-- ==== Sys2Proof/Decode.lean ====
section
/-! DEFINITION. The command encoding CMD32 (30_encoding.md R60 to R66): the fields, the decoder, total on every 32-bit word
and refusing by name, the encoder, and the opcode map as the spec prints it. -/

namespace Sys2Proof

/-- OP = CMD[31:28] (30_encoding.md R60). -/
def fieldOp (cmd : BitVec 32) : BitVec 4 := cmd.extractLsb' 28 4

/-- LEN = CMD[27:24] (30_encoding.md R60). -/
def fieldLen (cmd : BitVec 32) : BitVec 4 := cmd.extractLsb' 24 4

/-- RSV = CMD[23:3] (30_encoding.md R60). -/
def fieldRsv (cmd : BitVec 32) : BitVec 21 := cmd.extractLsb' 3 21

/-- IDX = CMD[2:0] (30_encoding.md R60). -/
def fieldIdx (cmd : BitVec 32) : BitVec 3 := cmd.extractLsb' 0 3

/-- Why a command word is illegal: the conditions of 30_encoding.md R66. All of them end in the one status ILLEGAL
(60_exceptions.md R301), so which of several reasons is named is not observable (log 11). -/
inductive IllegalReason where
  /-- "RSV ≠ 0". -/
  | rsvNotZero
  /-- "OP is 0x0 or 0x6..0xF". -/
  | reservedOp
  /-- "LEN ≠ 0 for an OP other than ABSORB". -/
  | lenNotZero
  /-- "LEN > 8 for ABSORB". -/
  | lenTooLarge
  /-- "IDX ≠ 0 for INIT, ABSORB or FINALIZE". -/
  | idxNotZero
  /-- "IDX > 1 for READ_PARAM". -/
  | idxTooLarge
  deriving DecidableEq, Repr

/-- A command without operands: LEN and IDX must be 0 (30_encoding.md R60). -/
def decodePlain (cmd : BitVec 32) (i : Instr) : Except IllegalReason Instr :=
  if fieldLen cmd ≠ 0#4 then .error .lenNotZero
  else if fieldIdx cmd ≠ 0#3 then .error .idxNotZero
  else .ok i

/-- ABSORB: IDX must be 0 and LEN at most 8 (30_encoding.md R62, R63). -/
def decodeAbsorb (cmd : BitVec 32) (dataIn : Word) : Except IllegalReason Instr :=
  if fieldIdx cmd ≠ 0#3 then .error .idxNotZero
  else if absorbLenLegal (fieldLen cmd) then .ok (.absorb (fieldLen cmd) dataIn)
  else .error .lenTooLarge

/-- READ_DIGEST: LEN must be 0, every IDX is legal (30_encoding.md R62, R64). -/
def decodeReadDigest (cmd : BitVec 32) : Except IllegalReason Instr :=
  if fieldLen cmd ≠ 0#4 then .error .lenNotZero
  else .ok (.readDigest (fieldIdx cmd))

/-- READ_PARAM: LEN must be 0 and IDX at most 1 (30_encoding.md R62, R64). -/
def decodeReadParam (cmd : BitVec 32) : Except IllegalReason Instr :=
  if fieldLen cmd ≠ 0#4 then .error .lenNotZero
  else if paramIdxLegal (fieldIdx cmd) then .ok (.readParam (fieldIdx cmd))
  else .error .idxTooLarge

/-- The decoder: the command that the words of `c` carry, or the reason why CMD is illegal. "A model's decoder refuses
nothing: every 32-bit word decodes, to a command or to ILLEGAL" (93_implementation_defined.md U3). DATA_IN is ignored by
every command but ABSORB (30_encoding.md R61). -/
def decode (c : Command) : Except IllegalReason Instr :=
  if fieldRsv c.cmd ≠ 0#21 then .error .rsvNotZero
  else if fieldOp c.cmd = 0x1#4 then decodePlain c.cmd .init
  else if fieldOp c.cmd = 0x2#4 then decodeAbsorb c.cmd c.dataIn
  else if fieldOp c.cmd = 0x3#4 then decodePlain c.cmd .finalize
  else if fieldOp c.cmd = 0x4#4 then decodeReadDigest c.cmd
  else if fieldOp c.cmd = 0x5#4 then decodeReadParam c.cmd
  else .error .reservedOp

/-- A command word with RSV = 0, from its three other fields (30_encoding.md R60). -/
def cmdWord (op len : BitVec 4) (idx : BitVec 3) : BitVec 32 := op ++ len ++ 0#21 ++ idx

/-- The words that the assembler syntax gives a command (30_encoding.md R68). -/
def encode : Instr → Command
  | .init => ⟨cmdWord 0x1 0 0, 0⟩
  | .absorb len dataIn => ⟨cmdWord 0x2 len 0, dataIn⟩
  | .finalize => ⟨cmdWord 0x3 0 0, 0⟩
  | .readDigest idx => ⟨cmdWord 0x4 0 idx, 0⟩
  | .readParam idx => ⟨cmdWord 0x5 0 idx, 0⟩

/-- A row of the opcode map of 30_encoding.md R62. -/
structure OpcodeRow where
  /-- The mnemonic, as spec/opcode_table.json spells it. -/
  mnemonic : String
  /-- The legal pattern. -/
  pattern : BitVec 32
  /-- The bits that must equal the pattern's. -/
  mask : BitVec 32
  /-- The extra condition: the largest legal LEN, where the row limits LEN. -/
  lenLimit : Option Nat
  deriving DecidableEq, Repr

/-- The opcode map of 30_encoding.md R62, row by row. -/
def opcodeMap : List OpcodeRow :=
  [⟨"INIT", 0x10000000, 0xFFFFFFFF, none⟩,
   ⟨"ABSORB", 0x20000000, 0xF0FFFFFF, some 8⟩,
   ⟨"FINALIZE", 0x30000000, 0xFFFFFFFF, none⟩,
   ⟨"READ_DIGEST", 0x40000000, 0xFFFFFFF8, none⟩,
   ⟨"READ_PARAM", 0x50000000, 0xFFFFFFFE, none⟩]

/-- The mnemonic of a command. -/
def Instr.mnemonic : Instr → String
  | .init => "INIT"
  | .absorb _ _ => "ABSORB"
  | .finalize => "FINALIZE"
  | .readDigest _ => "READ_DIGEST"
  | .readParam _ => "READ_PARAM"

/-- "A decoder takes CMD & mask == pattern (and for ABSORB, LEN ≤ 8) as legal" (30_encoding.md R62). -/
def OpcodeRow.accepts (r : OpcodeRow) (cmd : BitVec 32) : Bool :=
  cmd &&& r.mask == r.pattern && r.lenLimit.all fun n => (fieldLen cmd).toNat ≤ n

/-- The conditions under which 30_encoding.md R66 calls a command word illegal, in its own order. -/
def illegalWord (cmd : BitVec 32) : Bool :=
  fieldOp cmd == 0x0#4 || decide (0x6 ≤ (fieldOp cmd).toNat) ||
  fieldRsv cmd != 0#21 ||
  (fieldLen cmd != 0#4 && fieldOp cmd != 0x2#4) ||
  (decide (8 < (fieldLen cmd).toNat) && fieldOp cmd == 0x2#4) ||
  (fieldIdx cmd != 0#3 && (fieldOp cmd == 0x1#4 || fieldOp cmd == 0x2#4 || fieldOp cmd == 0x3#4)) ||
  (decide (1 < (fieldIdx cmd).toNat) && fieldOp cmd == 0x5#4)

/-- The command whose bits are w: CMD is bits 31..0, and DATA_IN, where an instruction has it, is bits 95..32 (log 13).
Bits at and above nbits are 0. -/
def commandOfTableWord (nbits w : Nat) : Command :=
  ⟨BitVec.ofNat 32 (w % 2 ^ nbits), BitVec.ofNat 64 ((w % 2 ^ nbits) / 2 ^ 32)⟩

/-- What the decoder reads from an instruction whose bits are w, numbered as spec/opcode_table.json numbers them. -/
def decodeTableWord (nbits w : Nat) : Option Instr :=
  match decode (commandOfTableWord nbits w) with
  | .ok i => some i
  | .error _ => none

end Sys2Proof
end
+ + + +
## PROBLEM DESCRIPTION:
Restate every entry above exactly as it stands.

## ANSWER:
-- ==== Sys2Proof/Decode.lean ====
section
/-! DEFINITION. The command encoding CMD32 (30_encoding.md R60 to R66): the fields, the decoder, total on every 32-bit word
and refusing by name, the encoder, and the opcode map as the spec prints it. -/

namespace Sys2Proof

/-- OP = CMD[31:28] (30_encoding.md R60). -/
def fieldOp (cmd : BitVec 32) : BitVec 4 := cmd.extractLsb' 28 4

/-- LEN = CMD[27:24] (30_encoding.md R60). -/
def fieldLen (cmd : BitVec 32) : BitVec 4 := cmd.extractLsb' 24 4

/-- RSV = CMD[23:3] (30_encoding.md R60). -/
def fieldRsv (cmd : BitVec 32) : BitVec 21 := cmd.extractLsb' 3 21

/-- IDX = CMD[2:0] (30_encoding.md R60). -/
def fieldIdx (cmd : BitVec 32) : BitVec 3 := cmd.extractLsb' 0 3

/-- Why a command word is illegal: the conditions of 30_encoding.md R66. All of them end in the one status ILLEGAL
(60_exceptions.md R301), so which of several reasons is named is not observable (log 11). -/
inductive IllegalReason where
  /-- "RSV ≠ 0". -/
  | rsvNotZero
  /-- "OP is 0x0 or 0x6..0xF". -/
  | reservedOp
  /-- "LEN ≠ 0 for an OP other than ABSORB". -/
  | lenNotZero
  /-- "LEN > 8 for ABSORB". -/
  | lenTooLarge
  /-- "IDX ≠ 0 for INIT, ABSORB or FINALIZE". -/
  | idxNotZero
  /-- "IDX > 1 for READ_PARAM". -/
  | idxTooLarge
  deriving DecidableEq, Repr

/-- A command without operands: LEN and IDX must be 0 (30_encoding.md R60). -/
def decodePlain (cmd : BitVec 32) (i : Instr) : Except IllegalReason Instr :=
  if fieldLen cmd ≠ 0#4 then .error .lenNotZero
  else if fieldIdx cmd ≠ 0#3 then .error .idxNotZero
  else .ok i

/-- ABSORB: IDX must be 0 and LEN at most 8 (30_encoding.md R62, R63). -/
def decodeAbsorb (cmd : BitVec 32) (dataIn : Word) : Except IllegalReason Instr :=
  if fieldIdx cmd ≠ 0#3 then .error .idxNotZero
  else if absorbLenLegal (fieldLen cmd) then .ok (.absorb (fieldLen cmd) dataIn)
  else .error .lenTooLarge

/-- READ_DIGEST: LEN must be 0, every IDX is legal (30_encoding.md R62, R64). -/
def decodeReadDigest (cmd : BitVec 32) : Except IllegalReason Instr :=
  if fieldLen cmd ≠ 0#4 then .error .lenNotZero
  else .ok (.readDigest (fieldIdx cmd))

/-- READ_PARAM: LEN must be 0 and IDX at most 1 (30_encoding.md R62, R64). -/
def decodeReadParam (cmd : BitVec 32) : Except IllegalReason Instr :=
  if fieldLen cmd ≠ 0#4 then .error .lenNotZero
  else if paramIdxLegal (fieldIdx cmd) then .ok (.readParam (fieldIdx cmd))
  else .error .idxTooLarge

/-- The decoder: the command that the words of `c` carry, or the reason why CMD is illegal. "A model's decoder refuses
nothing: every 32-bit word decodes, to a command or to ILLEGAL" (93_implementation_defined.md U3). DATA_IN is ignored by
every command but ABSORB (30_encoding.md R61). -/
def decode (c : Command) : Except IllegalReason Instr :=
  if fieldRsv c.cmd ≠ 0#21 then .error .rsvNotZero
  else if fieldOp c.cmd = 0x1#4 then decodePlain c.cmd .init
  else if fieldOp c.cmd = 0x2#4 then decodeAbsorb c.cmd c.dataIn
  else if fieldOp c.cmd = 0x3#4 then decodePlain c.cmd .finalize
  else if fieldOp c.cmd = 0x4#4 then decodeReadDigest c.cmd
  else if fieldOp c.cmd = 0x5#4 then decodeReadParam c.cmd
  else .error .reservedOp

/-- A command word with RSV = 0, from its three other fields (30_encoding.md R60). -/
def cmdWord (op len : BitVec 4) (idx : BitVec 3) : BitVec 32 := op ++ len ++ 0#21 ++ idx

/-- The words that the assembler syntax gives a command (30_encoding.md R68). -/
def encode : Instr → Command
  | .init => ⟨cmdWord 0x1 0 0, 0⟩
  | .absorb len dataIn => ⟨cmdWord 0x2 len 0, dataIn⟩
  | .finalize => ⟨cmdWord 0x3 0 0, 0⟩
  | .readDigest idx => ⟨cmdWord 0x4 0 idx, 0⟩
  | .readParam idx => ⟨cmdWord 0x5 0 idx, 0⟩

/-- A row of the opcode map of 30_encoding.md R62. -/
structure OpcodeRow where
  /-- The mnemonic, as spec/opcode_table.json spells it. -/
  mnemonic : String
  /-- The legal pattern. -/
  pattern : BitVec 32
  /-- The bits that must equal the pattern's. -/
  mask : BitVec 32
  /-- The extra condition: the largest legal LEN, where the row limits LEN. -/
  lenLimit : Option Nat
  deriving DecidableEq, Repr

/-- The opcode map of 30_encoding.md R62, row by row. -/
def opcodeMap : List OpcodeRow :=
  [⟨"INIT", 0x10000000, 0xFFFFFFFF, none⟩,
   ⟨"ABSORB", 0x20000000, 0xF0FFFFFF, some 8⟩,
   ⟨"FINALIZE", 0x30000000, 0xFFFFFFFF, none⟩,
   ⟨"READ_DIGEST", 0x40000000, 0xFFFFFFF8, none⟩,
   ⟨"READ_PARAM", 0x50000000, 0xFFFFFFFE, none⟩]

/-- The mnemonic of a command. -/
def Instr.mnemonic : Instr → String
  | .init => "INIT"
  | .absorb _ _ => "ABSORB"
  | .finalize => "FINALIZE"
  | .readDigest _ => "READ_DIGEST"
  | .readParam _ => "READ_PARAM"

/-- "A decoder takes CMD & mask == pattern (and for ABSORB, LEN ≤ 8) as legal" (30_encoding.md R62). -/
def OpcodeRow.accepts (r : OpcodeRow) (cmd : BitVec 32) : Bool :=
  cmd &&& r.mask == r.pattern && r.lenLimit.all fun n => (fieldLen cmd).toNat ≤ n

/-- The conditions under which 30_encoding.md R66 calls a command word illegal, in its own order. -/
def illegalWord (cmd : BitVec 32) : Bool :=
  fieldOp cmd == 0x0#4 || decide (0x6 ≤ (fieldOp cmd).toNat) ||
  fieldRsv cmd != 0#21 ||
  (fieldLen cmd != 0#4 && fieldOp cmd != 0x2#4) ||
  (decide (8 < (fieldLen cmd).toNat) && fieldOp cmd == 0x2#4) ||
  (fieldIdx cmd != 0#3 && (fieldOp cmd == 0x1#4 || fieldOp cmd == 0x2#4 || fieldOp cmd == 0x3#4)) ||
  (decide (1 < (fieldIdx cmd).toNat) && fieldOp cmd == 0x5#4)

/-- The command whose bits are w: CMD is bits 31..0, and DATA_IN, where an instruction has it, is bits 95..32 (log 13).
Bits at and above nbits are 0. -/
def commandOfTableWord (nbits w : Nat) : Command :=
  ⟨BitVec.ofNat 32 (w % 2 ^ nbits), BitVec.ofNat 64 ((w % 2 ^ nbits) / 2 ^ 32)⟩

/-- What the decoder reads from an instruction whose bits are w, numbered as spec/opcode_table.json numbers them. -/
def decodeTableWord (nbits w : Nat) : Option Instr :=
  match decode (commandOfTableWord nbits w) with
  | .ok i => some i
  | .error _ => none

end Sys2Proof
end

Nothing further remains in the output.